IMO should be a two phase(maybe 2.5) system, 1st phase is safety and efficacy for one year, second phase 1.5 years tested similar to a phase III.

then limited release for a year for safety purposes(say in select big markets), then full release after that.

right now it's alot of phase I/II, then IIb, the IIb again! then III and bam 5 years go by with barely anything done!!!

----------


## StinkySmurf

> yeah right


 it depends on what you want to call a libertarian I guess.  If your definition is someone who wants a less cumbersome FDA, then I would say the chances are better than 50/50 that a libertarian is elected to the white house in 2016.

I think the rules even relaxed under Obama for life threatening conditions so it's not a shocker

----------


## young

What I don't understand is why the FDA is having such a big part in this. There are far more advanced and efficient countries than the US... 

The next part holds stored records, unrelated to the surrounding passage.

-- ==== Sys2Proof/Config.lean ====
section
/-! DEFINITION. Config.lean: the figures of the package that R11 fixes, and the figures the spec
gives elsewhere as constants of every LN840. -/

namespace Sys2Proof.Config

/-- Cores of the package (R11, R12). -/
def cores : Nat := 64
/-- Guests, one for each virtual function (R330, R382). -/
def guests : Nat := 128
/-- Bytes of a core's scratchpad (R11). -/
def spBytes : Nat := 0x400000
/-- Bytes of HBM4 in the package: 768 GiB (R11). -/
def hbmBytes : Nat := 768 * 2 ^ 30
/-- Accumulator tiles of a core (R11). -/
def tiles : Nat := 48
/-- Entries of a tagged queue (R17). -/
def queueEntries : Nat := 64
/-- Entries of the copy engine's command queue (R27). -/
def copyQueue : Nat := 16
/-- Entries of the matrix engine's command queue (R27). -/
def matrixQueue : Nat := 8
/-- Stream slots of a core (R235). -/
def streamSlots : Nat := 16
/-- Entries of a core's pin table (R210). -/
def pins : Nat := 256
/-- Outstanding line requests of a core (R11, R232). -/
def lineRequests : Nat := 4096
/-- Cycles after which a cycle of waits is raised (R26, R311). -/
def queueCycleLimit : Nat := 65536
/-- Cycles after which a WFE retires without an event (R366). -/
def wfeLimit : Nat := 65536
/-- Entries of the overflow FIFO (R344). -/
def overflowEntries : Nat := 32
/-- Vorger links (R385). -/
def links : Nat := 16
/-- The tag of RAW, VALID, SCALE 0 (R25, R55). -/
def tagRaw : Tag := 0x0000
/-- The tag of a line that was never written: RAW, UNINIT (R58, R236). -/
def tagUninit : Tag := 0x0100
/-- The tag of a line lost to an uncorrectable error: RAW, POISON (R356, R370). -/
def tagPoison : Tag := 0x0200
/-- The tag of a line of a freed sealed page: RAW, REVOKED (R368). -/
def tagRevoked : Tag := 0x0300
/-- FP32 at unit scale. -/
def tagFp32 : Tag := 0x087F
/-- BF16 at unit scale. -/
def tagBf16 : Tag := 0x107F
/-- INT32 at unit scale. -/
def tagInt32 : Tag := 0x407F

/-! ### Free values: geometry that the spec leaves open -/

/-- The row of an HBM stack that holds a line (R375): a free value. -/
opaque hbmRow : Nat → Nat
/-- The LLC bank of a stack (layer × 32 + bank) that holds a line (R375): a free value. -/
opaque llcBank : Nat → Nat
/-- The LLC bank of a stack that holds a line of a saved context, by the context's number and the line's place in it (R321, R375): a
free value. -/
opaque saveBank : Nat → Nat → Nat
/-- Which of the banks left in its layer takes a line whose LLC bank is retired (R379): a free value. -/
opaque llcSpare : Nat → Nat
/-- Does the line code read a written line as its bank is emptied (R379), with error record `n` the next one? A free value. -/
opaque dirtyReads : Nat → Nat → Bool
/-- The scratchpad bank of a line (R375): a free value. -/
opaque spBank : Nat → Nat
/-- The accumulator bank of a tile's granule (R375): a free value. -/
opaque accBank : Nat → Nat → Nat

/-! ### Free values: what sensors and codes give -/

/-- The temperature of a die at a time in µs, as management reads it (R389): a free value. -/
opaque dieTemperature : Nat → Nat → BitVec 64
/-- The power of a stack, or of the package as stack 8, at a time in µs (R389): a free value. -/
opaque powerDrawn : Nat → Nat → BitVec 64
/-- The CRC-32 of a microcode image, whose polynomial and extent the spec does not give (R391): a free value. -/
opaque imageCrc : List (Nat × BitVec 8) → BitVec 32

end Sys2Proof.Config
end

And what about the ones that arent? Surely, all these brilliant scientists could have labs in an obscure country where they can try out this stuff without all the bullshit. 

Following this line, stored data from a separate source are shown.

-- ==== Sys2Proof/Syntax.lean ====
section
/-! DEFINITION. Syntax.lean: the instructions of Terlux and the other steps of the LN840, one constructor for
each row of spec/opcode_table.json.

A word's operand fields stay raw operand codes (R40) here: a word whose predicate is false retires whatever
its operand fields hold (R47 step 2 precedes step 4), so the check of the fields is `Instr.fieldsOk` of
WellFormed.lean, which an instruction makes after its predicate. OP and X are not kept: the constructor
names them. -/

namespace Sys2Proof

/-- The two instruction streams of a core (R14). -/
inductive StreamId where
  | a | x
deriving DecidableEq, Repr

/-- The five kinds of access path (R248). -/
inductive Path where
  | a | x | c | m | f
deriving DecidableEq, Repr

/-- The scopes (R249); the order of the constructors is not the order of inclusion. -/
inductive Scope where
  | gang | core | guest | system
deriving DecidableEq, Repr

/-- A function of the device as the host sees it (R382, R383). -/
inductive FnId where
  | pf
  | vf (guest : Nat)
deriving DecidableEq, Repr

/-- The predicate part of the common header (R33): P and N. -/
structure Pred where
  p : BitVec 4
  n : Bool
deriving DecidableEq, Repr

/-- Form R without OP and X (R34). -/
structure RForm where
  pr : Pred
  d : Code
  a : Code
  b : Code
  c : Code
  ea : Bool
  eb : Bool
  ec : Bool
  m : BitVec 13
deriving DecidableEq, Repr

/-- Form I without OP and X (R35). -/
structure IForm where
  pr : Pred
  d : Code
  a : Code
  ea : Bool
  imm : BitVec 31
deriving DecidableEq, Repr

/-- Form L without OP and X: a form I word and its second word (R36). -/
structure LForm where
  pr : Pred
  d : Code
  a : Code
  ea : Bool
  imm : BitVec 31
  imm64 : Word
deriving DecidableEq, Repr

/-- Form J without OP and X: both words (R37). -/
structure JForm where
  pr : Pred
  d : Code
  offset : BitVec 40
  t : Code
  cnt : Code
  rsv : BitVec 48
deriving DecidableEq, Repr

/-- Form M without OP and X (R39). -/
structure MForm where
  pr : Pred
  d : Code
  a : Code
  b : Code
  disp : BitVec 16
  ea : Bool
  eb : Bool
  pi : BitVec 2
  sc : BitVec 2
  or : BitVec 2
deriving DecidableEq, Repr

/-- The condition codes of CMP and CMPI (R43), in the order of X. -/
inductive Cc where
  | eq | ne | lt | ge | ltu | geu | gt | le
deriving DecidableEq, Repr

/-- The condition codes of VCMP (R43), in the order of X; X = 7 names no instruction. -/
inductive VCc where
  | eq | ne | lt | le | gt | ge | uo
deriving DecidableEq, Repr

/-- The access sizes of LD and LDS, in the order of X (R42). -/
inductive LdSize where
  | b | h | w | d | bu | hu | wu
deriving DecidableEq, Repr

/-- The access sizes of ST and STS, in the order of X (R42). -/
inductive StSize where
  | b | h | w | d
deriving DecidableEq, Repr

/-- A host access to an aperture or to the HDM range (R225, R383): bytes at an address, little-endian. -/
structure ApertureReq where
  write : Bool
  addr : Nat
  size : Nat
  data : LineBits
deriving DecidableEq, Repr

/-- The operations of the atomics (R281). -/
inductive AmoOp where
  | add | min | max | and | or | xor | swp | cas | fadd
deriving DecidableEq, Repr

/-- What an inbound peer request does (R263, R283, R386): it reads a line, replaces one whole, or performs an atomic on 8 bytes
with the operands that s[B] and the old s[D] give an atomic. -/
inductive PeerOp where
  | read
  | write (bits : LineBits) (tag : Tag)
  | atomic (op : AmoOp) (b d : BitVec 64)
deriving DecidableEq, Repr

/-- Does a request write (R386)? -/
def PeerOp.writes : PeerOp → Bool
  | .read => false
  | .write _ _ => true
  | .atomic _ _ _ => true

/-- An inbound peer request (R386): who asks, on which link, for which guest's GPA, and what. -/
structure PeerReq where
  link : Nat
  dev : Nat
  rguest : Nat
  guest : Nat
  gpa : Nat
  op : PeerOp
deriving DecidableEq, Repr

/-- A tagged line that a flit brings from a peer: its GPA there (R385). -/
structure PeerLine where
  gpa : Nat
  bits : LineBits
  tag : Tag
deriving DecidableEq, Repr

/-- A flit as it arrives on a link (R385, R387): its CRC fails, with the lanes that the syndrome names; its
header is malformed; it answers requests with up to three lines; or it carries up to three requests of the peer. -/
inductive Flit where
  | badCrc (lanes : List Nat)
  | malformed
  | response (dev guest : Nat) (lines : List PeerLine)
  | request (reqs : List PeerReq)
deriving DecidableEq, Repr

/-- The versions of the management message set (R389). -/
inductive MctpVersion where
  | v1
  | v2
deriving DecidableEq, Repr

/-- What a management request asks for (R389): one of the readable items, or a write. -/
inductive MctpItem where
  | readTemperature (die : Nat)
  | readPower (stack : Nat)
  | readTtstat
  | readEqtail
  | readEqlost
  | readRetirement (offset : Nat)
  | writeLimit (value : Word)
  | writeOther
deriving DecidableEq, Repr

/-- A management request, in the version that it carries (R389). -/
structure MctpReq where
  version : MctpVersion
  item : MctpItem
deriving DecidableEq, Repr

Now there's a thought... Lol. Some shady island... Go there to join the Hair Club. Just like Fight Club, except you get a NW0 instead of an ass whooping. 50k. 

No problemo!!!!

Just please someone find the solution so we can make you the richest person alive! I am not demanding anything like I am entitled to anything... But just think about it. Richest person alive. Richest person ever. 
Go on!!! You can do it!!

----------


## JJJJrS

I don't think there's any point worrying about things like release dates or cost when we don't even know if these treatments are effective. At these point, almost all the numbers and figures that have been released have been underwhelming.

----------


## Desmond84

OK guys, 

We are now in September 2013 and the cutting edge forum seems to have taken a dive slowly and bit by bit since March! 

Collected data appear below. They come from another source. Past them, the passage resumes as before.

/-- Step 4 of R47 over the first word, and over the second words of L and J, but for the second word of CPYM
(`chainedOk`). An event has no fields. DESIGN CHOICE (log 57): MACC's B may carry E = 1 when it names a queue too (R24, R40); R187
speaks of a scalar register. -/
def fieldsOk (t : StreamId) : Instr → Bool
  | .add f => rOk t .dst .src .src .none mZero f
  | .sub f => rOk t .dst .src .src .none mZero f
  | .mul f => rOk t .dst .src .src .none mZero f
  | .mulh f => rOk t .dst .src .src .none mZero f
  | .mulhs f => rOk t .dst .src .src .none mZero f
  | .div f => rOk t .dst .src .src .none mZero f
  | .divs f => rOk t .dst .src .src .none mZero f
  | .rem f => rOk t .dst .src .src .none mZero f
  | .rems f => rOk t .dst .src .src .none mZero f
  | .andr f => rOk t .dst .src .src .none mZero f
  | .orr f => rOk t .dst .src .src .none mZero f
  | .xorr f => rOk t .dst .src .src .none mZero f
  | .andn f => rOk t .dst .src .src .none mZero f
  | .orn f => rOk t .dst .src .src .none mZero f
  | .shl f => rOk t .dst .src .src .none mZero f
  | .shr f => rOk t .dst .src .src .none mZero f
  | .sra f => rOk t .dst .src .src .none mZero f
  | .rol f => rOk t .dst .src .src .none mZero f
  | .min f => rOk t .dst .src .src .none mZero f
  | .max f => rOk t .dst .src .src .none mZero f
  | .mins f => rOk t .dst .src .src .none mZero f
  | .maxs f => rOk t .dst .src .src .none mZero f
  | .clz f => rOk t .dst .src .none .none mZero f
  | .ctz f => rOk t .dst .src .none .none mZero f
  | .popc f => rOk t .dst .src .none .none mZero f
  | .sext f => rOk t .dst .src .src .none mZero f
  | .zext f => rOk t .dst .src .src .none mZero f
  | .bfx f => rOk t .dst .src .src .src mZero f
  | .bfi f => rOk t .sNoE .src .src .src mZero f
  | .mov f => rOk t .dst .src .none .none mZero f
  | .sel f => rOk t .dst .src .src .p mZero f
  | .addx f => rOk t .dst .src .src .src mZero f
  | .addi f => iOk t .dst .src immAny f
  | .li f => iOk t .dst .none immAny f
  | .liw f => Fld.accepts t .dst f.d && Fld.okE t .none f.a f.ea && f.imm == 0
  | .cmp _ f => rOk t .p .src .src .none mZero f
  | .cmpi _ f => iOk t .p .src immAny f
  | .pand f => rOk t .p .p .p .none mZero f
  | .por f => rOk t .p .p .p .none mZero f
  | .pxor f => rOk t .p .p .p .none mZero f
  | .pnot f => rOk t .p .p .none .none mZero f
  | .pmov f => rOk t .p .p .none .none mZero f
  | .br f => jOk t .none .none .none f
  | .jmp f => jOk t .none .s1 .none f
  | .call f => f.d != 0 && codeIsS f.d && codeIsS f.t && f.cnt == 0 && f.rsv == 0
  | .ret f => jOk t .none .s1 .none f && f.offset == 0
  | .loop f => jOk t .none .none .s1 f
  | .rdv f => rOk t .none .none .none .none mZero f
  | .endj f => rOk t .none .none .none .none mZero f
  | .nop f => rOk t .none .none .none .none mZero f
  | .csrr f => iOk t .dst .none (immUpTo 0xFFF) f
  | .csrw f => iOk t .none .src (immUpTo 0xFFF) f
  | .csrs f => iOk t .dst .src (immUpTo 0xFFF) f
  | .csrc f => iOk t .dst .src (immUpTo 0xFFF) f
  | .ld _ f => mOk t .sNoE .s scorAcq f
  | .st _ f => mOk t .none .src scorRel f
  | .lds _ f => mOk t .sNoE .s scorNone f
  | .sts _ f => mOk t .none .src scorNone f
  | .ldq f => mOk t .qToX .s scorAcq f
  | .ldqi f => mOk t .qToX .s scorAcq f
  | .ldsq f => mOk t .qToX .s scorNone f
  | .stq f => mOk t .none .qFromX scorRel f
  | .stsq f => mOk t .none .qFromX scorNone f
  | .prf f => mOk t .none .s scorNone f
  | .cpy f => rOk t .sNoE .s .s .none mZero f
  | .cpym f => Fld.accepts t .sNoE f.d && Fld.okE t .s f.a f.ea && f.imm != 0 && !f.imm.getLsbD 30
  | .apd f => mOk t .sNoE .s scorNone f && f.disp == 0 && f.pi == 0
  | .apdRel f => mOk t .sNoE .s scorNone f && f.disp == 0 && f.pi == 0
  | .seal f => rOk t .none .s .none .none mZero f
  | .qreset f => rOk t .qAny .none .none .none mZero f
  | .amoadd f => mOk t .sNoE .src scorAny f && f.pi == 0
  | .amomin f => mOk t .sNoE .src scorAny f && f.pi == 0
  | .amomax f => mOk t .sNoE .src scorAny f && f.pi == 0
  | .amoand f => mOk t .sNoE .src scorAny f && f.pi == 0
  | .amoor f => mOk t .sNoE .src scorAny f && f.pi == 0
  | .amoxor f => mOk t .sNoE .src scorAny f && f.pi == 0
  | .amoswp f => mOk t .sNoE .src scorAny f && f.pi == 0
  | .amocas f => mOk t .sNoE .src scorAny f && f.pi == 0
  | .amofadd f => mOk t .sNoE .src scorAny f && f.pi == 0
  | .fence f => rOk t .none .mask .mask .none mScOnly f
  | .phase f => iOk t .none .none (immUpTo 0) f
  | .phaseSplit f => iOk t .none .none (immUpTo 6) f && f.imm != 0
  | .phaseJoin f => iOk t .none .none (immUpTo 0) f
  | .bara f => iOk t .none .none (immUpTo 15) f
  | .barw f => iOk t .none .none (immUpTo 15) f
  | .bar f => iOk t .none .none (immUpTo 15) f
  | .waitseqC f => iOk t .none .src immAny f
  | .waitseqM f => iOk t .none .src immAny f
  | .launch f => rOk t .none .s .s .none mZero f
  | .donate f => rOk t .none .none .none .none mZero f
  | .setvl f => iOk t .sNoE .src (immUpTo 31) f && f.imm.extractLsb' 0 2 != 3
  | .vlds f => mOk t .vDst .s scorNone f
  | .vsts f => mOk t .none .v scorNone f
  | .vpop f => rOk t .vDst .qFromA .none .none mZero f
  | .vpush f => rOk t .qToA .v .none .none mZero f
  | .vgathc f => rOk t .vDst .s .v .none mZero f
  | .vscatc f => rOk t .none .s .v .v mZero f
  | .vadd f => rOk t .vDst .v .v .none (arOk true true tovAny) f && maskDstOk (mfMk f.m) f.d
  | .vsub f => rOk t .vDst .v .v .none (arOk true true tovAny) f && maskDstOk (mfMk f.m) f.d
  | .vmul f => rOk t .vDst .v .v .none (arOk true true tovAny) f && maskDstOk (mfMk f.m) f.d
  | .vdiv f => rOk t .vDst .v .v .none (arOk true true tovAny) f && maskDstOk (mfMk f.m) f.d
  | .vmin f => rOk t .vDst .v .v .none (arOk true true tovAny) f && maskDstOk (mfMk f.m) f.d
  | .vmax f => rOk t .vDst .v .v .none (arOk true true tovAny) f && maskDstOk (mfMk f.m) f.d
  | .vfma f => rOk t .vDst .v .v .v (arOk true true tovAny) f && maskDstOk (mfMk f.m) f.d
  | .vfms f => rOk t .vDst .v .v .v (arOk true true tovAny) f && maskDstOk (mfMk f.m) f.d
  | .vfnma f => rOk t .vDst .v .v .v (arOk true true tovAny) f && maskDstOk (mfMk f.m) f.d
  | .vabs f => rOk t .vDst .v .none .none (arOk true true tovAny) f && maskDstOk (mfMk f.m) f.d
  | .vneg f => rOk t .vDst .v .none .none (arOk true true tovAny) f && maskDstOk (mfMk f.m) f.d
  | .vsqrt f => rOk t .vDst .v .none .none (arOk true true tovAny) f && maskDstOk (mfMk f.m) f.d
  | .vrcpe f => rOk t .vDst .v .none .none (arOk true false tovAny) f && maskDstOk (mfMk f.m) f.d
  | .vrsqrte f => rOk t .vDst .v .none .none (arOk true false tovAny) f && maskDstOk (mfMk f.m) f.d
  | .vexp2 f => rOk t .vDst .v .none .none (arOk true false tovAny) f && maskDstOk (mfMk f.m) f.d
  | .vlog2 f => rOk t .vDst .v .none .none (arOk true false tovAny) f && maskDstOk (mfMk f.m) f.d
  | .vcmp _ f => rOk t .vDst .v .v .none (arOk true false tovNo) f
  | .vpopc f => rOk t .dst .v .none .none (arOk true false tovNo) f
  | .vsel f => rOk t .vDst .v .v .none mZero f && maskDstOk true f.d
  | .vmov f => rOk t .vDst .v .none .none (arOk true false tovNo) f && maskDstOk (mfMk f.m) f.d
  | .vbcast f => rOk t .vDst .src .none .none (arOk true false tovNo) f && maskDstOk (mfMk f.m) f.d
  | .vins f => rOk t .vDst .src .src .none mZero f
  | .vext f => rOk t .dst .v .src .none mZero f
  | .vid f => rOk t .vDst .none .none .none (arOk true false tovNo) f && maskDstOk (mfMk f.m) f.d
  | .viadd f => rOk t .vDst .v .v .none (arOk true false tovNo) f && maskDstOk (mfMk f.m) f.d
  | .visub f => rOk t .vDst .v .v .none (arOk true false tovNo) f && maskDstOk (mfMk f.m) f.d
  | .vimul f => rOk t .vDst .v .v .none (arOk true false tovNo) f && maskDstOk (mfMk f.m) f.d
  | .viand f => rOk t .vDst .v .v .none (arOk true false tovNo) f && maskDstOk (mfMk f.m) f.d
  | .vior f => rOk t .vDst .v .v .none (arOk true false tovNo) f && maskDstOk (mfMk f.m) f.d
  | .vixor f => rOk t .vDst .v .v .none (arOk true false tovNo) f && maskDstOk (mfMk f.m) f.d
  | .vishl f => rOk t .vDst .v .v .none (arOk true false tovNo) f && maskDstOk (mfMk f.m) f.d
  | .vishr f => rOk t .vDst .v .v .none (arOk true false tovNo) f && maskDstOk (mfMk f.m) f.d
  | .vslide1up f => rOk t .vDst .v .src .none (arOk true false tovNo) f && maskDstOk (mfMk f.m) f.d
  | .vslide1dn f => rOk t .vDst .v .src .none (arOk true false tovNo) f && maskDstOk (mfMk f.m) f.d
  | .vslideup f => rOk t .vDst .v .src .none (arOk true false tovNo) f && maskDstOk (mfMk f.m) f.d
  | .vslidedn f => rOk t .vDst .v .src .none (arOk true false tovNo) f && maskDstOk (mfMk f.m) f.d
  | .vperm f => rOk t .vDst .v .v .none mZero f
  | .vcmprs f => rOk t .vDst .v .v .none mZero f
  | .vexpnd f => rOk t .vDst .v .v .none mZero f
  | .vredsumO f => rOk t .vDst .v .none .none (arOk true true tovNo) f && maskDstOk (mfMk f.m) f.d
  | .vredsumT f => rOk t .vDst .v .none .none (arOk true true tovNo) f && maskDstOk (mfMk f.m) f.d
  | .vredmax f => rOk t .vDst .v .none .none (arOk true true tovNo) f && maskDstOk (mfMk f.m) f.d
  | .vredmin f => rOk t .vDst .v .none .none (arOk true true tovNo) f && maskDstOk (mfMk f.m) f.d
  | .vcvt f => rOk t .vDst .v .none .none (arOk true true tovReq) f && maskDstOk (mfMk f.m) f.d
  | .vretag f => rOk t .vDst .v .src .none (arOk true false tovNo) f && maskDstOk (mfMk f.m) f.d
  | .vscale f => rOk t .vDst .v .src .none (arOk true true tovNotCb4) f && maskDstOk (mfMk f.m) f.d
  | .vqnt f => rOk t .vDst .v .none .none (arOk true true tovNarrow) f && maskDstOk (mfMk f.m) f.d
  | .vdeq f => rOk t .vDst .v .src .src (arOk true true tovNotCb4) f && maskDstOk (mfMk f.m) f.d
  | .tget f => rOk t .dst .s .none .none mZero f
  | .tset f => rOk t .none .s .src .none mZero f
  | .latw f => rOk t .none .src .src .none mZero f
  | .latr f => rOk t .dst .src .none .none mZero f
  | .cbload f => rOk t .none .s .src .none mZero f
  | .mzero f => rOk t .acc .none .none .none mZero f
  | .mma f => rOk t .acc .s .s .s mPlOnly f
  | .mmaG f => rOk t .acc .s .s .s mPlOnly f
  | .mmag f => rOk t .acc .s .s .s mPlOnly f
  | .mmagG f => rOk t .acc .s .s .s mPlOnly f
  | .mst f => rOk t .none .acc .s .none mZero f
  | .mldacc f => rOk t .acc .s .none .none mZero f
  | .macc f => rOk t .vDst .acc .src .none mZero f
  | .madd f => rOk t .acc .acc .acc .none mZero f
  | .mwait f => rOk t .none .none .none .none mZero f
  | .mstat f => rOk t .dst .none .none .none mZero f
  | .syscall f => iOk t .none .none (immUpTo 0xFFFF) f
  | .bkpt f => iOk t .none .none (immUpTo 0xFFFF) f
  | .eret f => iOk t .none .none (immUpTo 0) f
  | .wfe f => iOk t .none .none (immUpTo 0) f
  | .tlbinv f => rOk t .none .s .none .none mZero f
  | .sealfree f => rOk t .none .s .none .none mZero f
  | .loadDataArrival _ _ _ => true
  | .gatherComplete _ _ => true
  | .scatterElementApply _ _ => true
  | .maccRowWrite _ _ => true
  | .cbloadComplete _ _ => true
  | .streamSlotLine _ _ => true
  | .stqHomeWrite _ => true
  | .appendLineWrite _ => true
  | .copyBeatGroup _ => true
  | .matrixKStep _ _ => true
  | .engineMzero _ => true
  | .engineMst _ => true
  | .engineMldacc _ => true
  | .engineMadd _ => true
  | .engineFaultDelivery _ _ => true
  | .faultRecordWrite _ => true
  | .violationRecordWrite => true
  | .frespRetry _ _ => true
  | .frespAbort _ _ => true
  | .frzrespResume _ => true
  | .frzrespTrap _ => true
  | .frzrespDiscard _ => true
  | .queueCycle _ => true
  | .wfeTimeout _ _ => true
  | .memberArrival _ => true
  | .coreWorkEnd _ => true
  | .porterEvaluation _ => true
  | .agePriorityChange _ _ => true
  | .headReserving _ _ => true
  | .lqpost _ _ _ _ => true
  | .lqctlWrite _ _ _ => true
  | .lqstatWrite _ _ _ => true
  | .fullerRecordTake _ _ => true
  | .fullerLineRecode _ _ => true
  | .granuleCreditGrant _ => true
  | .replicaShootdownDone _ _ => true
  | .slotStop => true
  | .contextSave _ => true
  | .contextClear _ => true
  | .slotRestore => true
  | .ttctlCommit _ => true
  | .timetableValidation => true
  | .guestEnable _ => true
  | .guestDisable _ => true
  | .gbaseGboundWrite _ _ _ => true
  | .coalescePeriodEnd _ => true
  | .pmovhiRead _ => true
  | .dbgdataWrite _ => true
  | .dbgdataRead => true
  | .dataApertureAccess _ _ => true
  | .tagApertureAccess _ _ => true
  | .hdmAccess _ => true
  | .peerRequest _ => true
  | .flitReceive _ _ => true
  | .llcBankRetire _ _ _ => true
  | .hbmRowRemap _ _ _ _ => true
  | .linkNarrow _ _ => true
  | .mctpRequest _ => true
  | .pwrctlWrite _ => true
  | .powerOn => true
  | .powerOff => true
  | .mcctlLoad _ => true
  | .microcodeLoadDone => true
  | .hbmTrain _ => true
  | .linkTrain _ _ => true
  | .selfTest _ _ _ _ => true
  | .retirementStateWrite _ _ => true
  | .mschedWrite _ _ _ => true
  | .registerWrite _ _ _ => true
  | .homeAnswer _ => true
  | .writeEntersView _ _ _ => true
  | .arithmeticClockCycle _ => true
  | .hostLinkTrain _ _ => true
  | .thermalLimiting _ _ => true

When I look back, 2012 was definitely the year of *HOPE*  :Smile:  The positive energy on this forum was just magnificent. Aderans was about to enter Phase 3, while Histogen's Dr Ziering was talking about regrowing hair in the donor zone for new harvestation, and simultaneously Tokyo's Tsuji lab managed to create hair germs that could regrew hairs on skin to its complete natural density (in mice). Cosmo announced it will proceed with approval of CB-03-01 and Histogen's interim results were truly inspiring!

Then came 2013 and by May we all had our eyes set on the Hair Congress   :Smile:  So much information was being filtered through the forum and we could smell the cure from miles away! God that was so exciting! Joe from Staten Island had so much to talk about almost every week  :Smile: 

But then we took a nose-dive! Allegran's Bimatoprost trial results turned out to be unsatisfactory, Histogen's progress came to a snail's pace, and Aderans went into liquidation in a heartbeat! We've had a rough year with small glimmers of hope...

Replicel managed to get more funding for a 2b trial and Histogen has finally gathered enough resources to do some mini-trials in Taiwan by December. Follica came back from the grave but no date has been announced for their next set of trials.

All in all...we are NOT exactly where we wanted to be BUT there are still players in the game with new ones entering! Incentis pharmaceuticals is one example which has just began its preclinical trials (although we know nothing about their therapy)...

Tsuji lab still has a lot to work out before a human trial, while Lauster/Gerd are looking for a potential investor to begin their work for the first in man trial...Dr Gerd agreed to work with Dr Nigam, but Dr Nigam is NOT ready yet to proceed.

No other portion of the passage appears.